-- ==== Sys2Proof/Laws/State.lean ====
section
/-! SUPPORT. What each one-part update of the state changes and what it leaves: one lemma per field per update, and
what the three entry readers see after it. -/

namespace Sys2Proof.Machine

/-! ### setRecord -/

@[simp] theorem State.setRecord_rstAsserted (s : State) (i : Slot) (r : Record) :
    (s.setRecord i r).rstAsserted = s.rstAsserted := rfl
@[simp] theorem State.setRecord_bsel (s : State) (i : Slot) (r : Record) : (s.setRecord i r).bsel = s.bsel := rfl
@[simp] theorem State.setRecord_own (s : State) (i : Slot) (r : Record) : (s.setRecord i r).own = s.own := rfl
@[simp] theorem State.setRecord_answer (s : State) (i : Slot) (r : Record) :
    (s.setRecord i r).answer = s.answer := rfl
@[simp] theorem State.setRecord_slots (s : State) (i : Slot) (r : Record) :
    (s.setRecord i r).slots = s.slots.set i r := rfl
@[simp] theorem State.setRecord_order (s : State) (i : Slot) (r : Record) : (s.setRecord i r).order = s.order := rfl
@[simp] theorem State.setRecord_summary (s : State) (i : Slot) (r : Record) :
    (s.setRecord i r).summary = (s.summary.add r.state).sub (s.record i).state := rfl
@[simp] theorem State.setRecord_pointer (s : State) (i : Slot) (r : Record) :
    (s.setRecord i r).pointer = s.pointer := rfl
@[simp] theorem State.setRecord_far (s : State) (i : Slot) (r : Record) : (s.setRecord i r).far = s.far := rfl
@[simp] theorem State.setRecord_stations (s : State) (i : Slot) (r : Record) :
    (s.setRecord i r).stations = s.stations := rfl
@[simp] theorem State.setRecord_requesters (s : State) (i : Slot) (r : Record) :
    (s.setRecord i r).requesters = s.requesters := rfl
@[simp] theorem State.setRecord_params (s : State) (i : Slot) (r : Record) :
    (s.setRecord i r).params = s.params := rfl
@[simp] theorem State.setRecord_divider (s : State) (i : Slot) (r : Record) :
    (s.setRecord i r).divider = s.divider := rfl
@[simp] theorem State.setRecord_flags (s : State) (i : Slot) (r : Record) : (s.setRecord i r).flags = s.flags := rfl
@[simp] theorem State.setRecord_enables (s : State) (i : Slot) (r : Record) :
    (s.setRecord i r).enables = s.enables := rfl
@[simp] theorem State.setRecord_command (s : State) (i : Slot) (r : Record) :
    (s.setRecord i r).command = s.command := rfl
@[simp] theorem State.setRecord_pending (s : State) (i : Slot) (r : Record) :
    (s.setRecord i r).pending = s.pending := rfl
@[simp] theorem State.setRecord_stationEntry (s : State) (i : Slot) (r : Record) (k : Station) :
    (s.setRecord i r).stationEntry k = s.stationEntry k := rfl
@[simp] theorem State.setRecord_requesterEntry (s : State) (i : Slot) (r : Record) (k : Requester) :
    (s.setRecord i r).requesterEntry k = s.requesterEntry k := rfl
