-- ==== Sys2Proof/Laws/Commands.lean ====
section
/-! SUPPORT. What a write of the command register comes to, and what a withdraw does to each record. -/

namespace Sys2Proof.Machine

/-- A row that writes the command register runs the owner's one command operation on its code and operand. -/
theorem exec_of_commandBytes (c : Instr) (code operand : Byte) (s : State)
    (h : c.commandBytes = some (code, operand)) : exec c s = .next (s.ownerCommand code operand) := by
  cases c <;> simp [Instr.commandBytes] at h <;> obtain ⟨rfl, rfl⟩ := h <;> rfl

/-- In IDLE the command is taken. -/
theorem exec_of_commandIdle {c : Instr} {code operand : Byte} {s : State} (h : c.commandBytes = some (code, operand))
    (hi : s.CommandIdle) : exec c s = .next ((s.takeCommand code operand).setAnswer ackWrite) := by
  rw [exec_of_commandBytes c code operand s h]
  simp only [State.ownerCommand, hi.1, State.writeCommand, hi.2]
  rfl

theorem slotOperand_eq (operand : Byte) (i : Slot) (h : operand.toNat = i.val) : slotOperand operand = some i := by
  rw [slotOperand, dif_pos (by omega)]; exact congrArg some (Fin.ext h)

theorem requesterOperand_eq (operand : Byte) (q : Requester) (h : operand.toNat = q.val) :
    requesterOperand operand = some q := by
  rw [requesterOperand, dif_pos (by omega)]; exact congrArg some (Fin.ext h)

theorem stationOperand_eq (operand : Byte) (st : Station) (h : operand.toNat = st.val) :
    stationOperand operand = some st := by
  rw [stationOperand, dif_pos (by omega)]; exact congrArg some (Fin.ext h)

/-- A withdraw marks a record in ATTEMPT, frees any other live record and leaves a FREE slot. -/
theorem State.withdrawRecord_record (s : State) (i j : Slot) :
    (s.withdrawRecord i).record j =
      if j = i then (if (s.record i).state = .attempt then { s.record i with withdrawn := true }
        else if (s.record i).live then .free else s.record i) else s.record j := by
  unfold State.withdrawRecord
  by_cases h : (s.record i).state = .attempt
  · simp [h]
  · rw [if_neg h, State.freeRecord_record]
    by_cases hj : j = i
    · subst hj; simp [h]
    · simp [hj]

theorem withdrawOne_record (q : Option Requester) (s : State) (i j : Slot) :
    (withdrawOne q s i).record j =
      if j = i then (if (s.record i).ofRequester q then
        (if (s.record i).state = .attempt then { s.record i with withdrawn := true }
          else if (s.record i).live then .free else s.record i) else s.record i) else s.record j := by
  unfold withdrawOne
  by_cases h : (s.record i).ofRequester q
  · simp only [h, if_true, State.withdrawRecord_record]
  · by_cases hj : j = i <;> simp [h, hj]

/-- A withdraw of many does to each record of its requesters what the withdraw of one does. -/
theorem withdrawAll_record (q : Option Requester) (s : State) (j : Slot) :
    ((List.finRange 24).foldl (withdrawOne q) s).record j =
      if (s.record j).ofRequester q then
        (if (s.record j).state = .attempt then { s.record j with withdrawn := true }
          else if (s.record j).live then .free else s.record j) else s.record j := by
  have := foldl_record (withdrawOne q) (fun _ => ())
    (fun _ r => if r.ofRequester q then
      (if r.state = .attempt then { r with withdrawn := true } else if r.live then .free else r) else r)
    (fun _ _ => rfl) (fun t i j => withdrawOne_record q t i j) (List.finRange 24) (List.nodup_finRange 24) s j
  rw [this]; simp

end Sys2Proof.Machine
end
- - - -
» What needs to be done
Each line of the data that holds "omega" should be reported.

» Your solution
  rw [slotOperand, dif_pos (by omega)]; exact congrArg some (Fin.ext h)
  rw [requesterOperand, dif_pos (by omega)]; exact congrArg some (Fin.ext h)
  rw [stationOperand, dif_pos (by omega)]; exact congrArg some (Fin.ext h)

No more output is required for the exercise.